ICAM-1 and VCAM-1 have a wide tissue distribution, whereas E-selectin is only expressed by
endothelial cells. Preeclampsia is associated with increased maternal serum levels of soluble
VCAM-1, E-selectin, and probably also ICAM-1.168,169 This increase may be an early event.168 The
increased IL-6 and IL-1 receptor antagonist (reflecting increased IL-1 concentrations) levels in
preeclampsia correlate with elevated VCAM-1 concentrations. 166 The increase in these soluble
cell adhesion molecules reflects increased expression of these molecules on endothelial cells and
thereby explains leukocyte activation in preeclampsia.156 Abnormal endothelial cellleukocyte
interaction in preeclampsia is confined to maternal circulation, as is demonstrated by similar
expression of cell adhesion molecules in placental vessels and elastase levels in fetal plasma in
preeclampsia as compared with normal pregnancy.156,170

Oxygen free radicals.

Preeclampsia is associated with oxidative stress, defined as an imbalance between prooxidant
and antioxidant forces in favor of prooxidants, leading to potential cell or tissue damage. 171
Oxygen free radicals can lead to the formation of lipid peroxides.

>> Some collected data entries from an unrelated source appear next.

def boundNotifier (remaining : Nat) : Notifier :=
  { Notifier.reset with streams := upd Notifier.reset.streams 0 fun _ => some (boundTo remaining) }

theorem witness_events :
    fullNotifier.entries.length = 64 ∧ (∀ q ∈ fullNotifier.entries, ¬ (q.kind = .bankUp ∧ q.source = 1))
    ∧ fullNotifier.levels[EventKind.bankUp.index] ≠ 0 ∧ Notifier.reset.levels[EventKind.switchDone.index] = 0
    ∧ (boundNotifier 2).streams[0] = some (boundTo 2)
    ∧ (boundNotifier 2).streams[1] = none ∧ (boundNotifier 2).streams[2] = none ∧ (boundNotifier 2).streams[3] = none
    ∧ fullNotifier.candidates = [] := by decide

theorem witness_notifier_commands :
    (3 : Byte).toNat = EventKind.number .bankLost ∧ (24 : Byte).toNat = EventKind.number .switchDone
    ∧ (23 : Byte).toNat = EventKind.number .intervalClosed ∧ Notifier.reset.streams[3] = none
    ∧ ¬ ((48 : Byte).toNat ≠ 0xFF ∧ ((48 : Byte).toNat = 0 ∨ 48 < (48 : Byte).toNat)) := by decide

theorem witness_safe :
    State.reset.safe.cause = none ∧ State.reset.safePin = false ∧ State.reset.QueueKept
    ∧ ({ State.reset with safe := { cause := some .pin, followUp := [] } } : State).safe.cause ≠ none := by
  refine ⟨by decide, by decide, ?_, by decide⟩
  unfold State.QueueKept; decide

theorem witness_capture :
    State.reset.capture.state = .empty ∧ (upState 1).lanes[bankOf 0].link = .up
    ∧ (let c : Capture := { state := .full, outlet := some 0, buffer := [], first := some 1
                            header := some { outlet := some 0, result := some .complete, kind := some .valid, n := 80
                                             first := some 1, stamp := some (0, 0) } }
       c.state = .full ∧ ∃ h, c.header = some h ∧ (80 : Byte).toNat ≤ h.n ∧ h.n < (81 : Byte).toNat) := by
  refine ⟨by decide, by decide, rfl, _, rfl, by decide, by decide⟩

/-- The power-on state meets the promises that need no table to be looked through; the steps from it are steps. -/
theorem witness_promises :
    State.reset.QueueKept ∧ State.reset.SafeKept ∧ step State.reset = .next State.reset.tick
    ∧ State.reset.pending.head? ≠ some .powerOn := by
  refine ⟨by unfold State.QueueKept; decide, fun h => absurd rfl h, rfl, by decide⟩

/-! ## States that meet the clauses on restarts, windows and intervals -/

/-- Characters before the first idle gap, and after a BREAK, are discarded without an error (R156, R157). -/
theorem test_link0_frames_from_a_gap :
    (match exec (.link0CellReceived (goodChars [0x1A, 5, 0, 0])) State.reset with
      | .next t => t.link0.fifo.isEmpty && t.link0.errors.kinds.isEmpty && t.link0.framing | _ => false) = true
    ∧ (match exec (.link0Break []) (State.reset.onLink0 fun l => { l with framing := true }) with
      | .next t => (match exec (.link0CellReceived (goodChars [0, 0, 0])) t with
        | .next u => u.link0.errors.kinds == [.brk] && u.link0.framing | _ => false)
      | _ => false) = true := by decide +kernel

/-- Link 0 inside a cell: the characters up to the gap form one. -/
theorem witness_link0_framing :
    (State.reset.onLink0 fun l => { l with framing := true, partialCell := goodChars [0, 0] }).link0.framing = true
    ∧ State.reset.link0.framing = false := by decide

/-- A table of each kind with an entry that waits and one that does not, under a RESTART that takes effect. -/
theorem witness_restart_tables :
    let s : State := { State.reset with
      link0 := { Link0.reset with restart := some { kind := .engine, sending := true } }
      outletTable := { State.reset.outletTable with state := .deferred, waiting := [47], written := true }
      bankTable := { State.reset.bankTable with state := .committing, waiting := [5], held := some 2 }
      calTable := { State.reset.calTable with state := .committing, waiting := [5], held := some 1 }
      groupTable := { State.reset.groupTable with state := .deferred, waiting := [31] } }
    s.link0.restart = some { kind := .engine, sending := true }
    ∧ s.outletTable.state = .deferred ∧ (47 : Outlet) ∈ s.outletTable.waiting ∧ (0 : Outlet) ∉ s.outletTable.waiting
    ∧ s.outletTable.written = true ∧ s.bankTable.state = .committing ∧ (5 : Bank) ∈ s.bankTable.waiting
    ∧ s.calTable.state = .committing ∧ bankOfCal 53 ∈ s.calTable.waiting ∧ bankOfCal 0 ∉ s.calTable.waiting
    ∧ s.groupTable.state = .deferred ∧ (31 : Group) ∈ s.groupTable.waiting ∧ s.groupTable.written = false
    ∧ State.reset.bankTable.state = .clean ∧ State.reset.systemTable.state = .clean := by decide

Once lipid peroxidation is
initiated, it becomes self-propagating. According to some investigators, oxidized low-density
lipoproteins may have a half-life of 3 hours in the circulatory system, suggesting the still
controversial possibility that they may function as circulating compounds. 171-173 Because lipid
peroxides, measured as stable lipid peroxide metabolites, 172 are increased above nonpregnant
levels in normal pregnancy, it seems that even normal pregnancy induces a certain degree of
oxidative stress. Lipid peroxide levels are further increased in preeclampsia and correlate with an
increase in blood pressure but not with perinatal outcome. 174-178 Preeclamptic lesions of decidual
vessels resemble atherosclerotic lesions, both showing fibrinoid necrosis of the vessel wall and
accumulation of lipid-laden foam cells, a hallmark of oxidized low-density lipoproteins. 173,174,179
Some,180 but not all,181 investigators found titers of IgG autoantibody to oxidized low-density
lipoproteins to be increased in preeclampsia.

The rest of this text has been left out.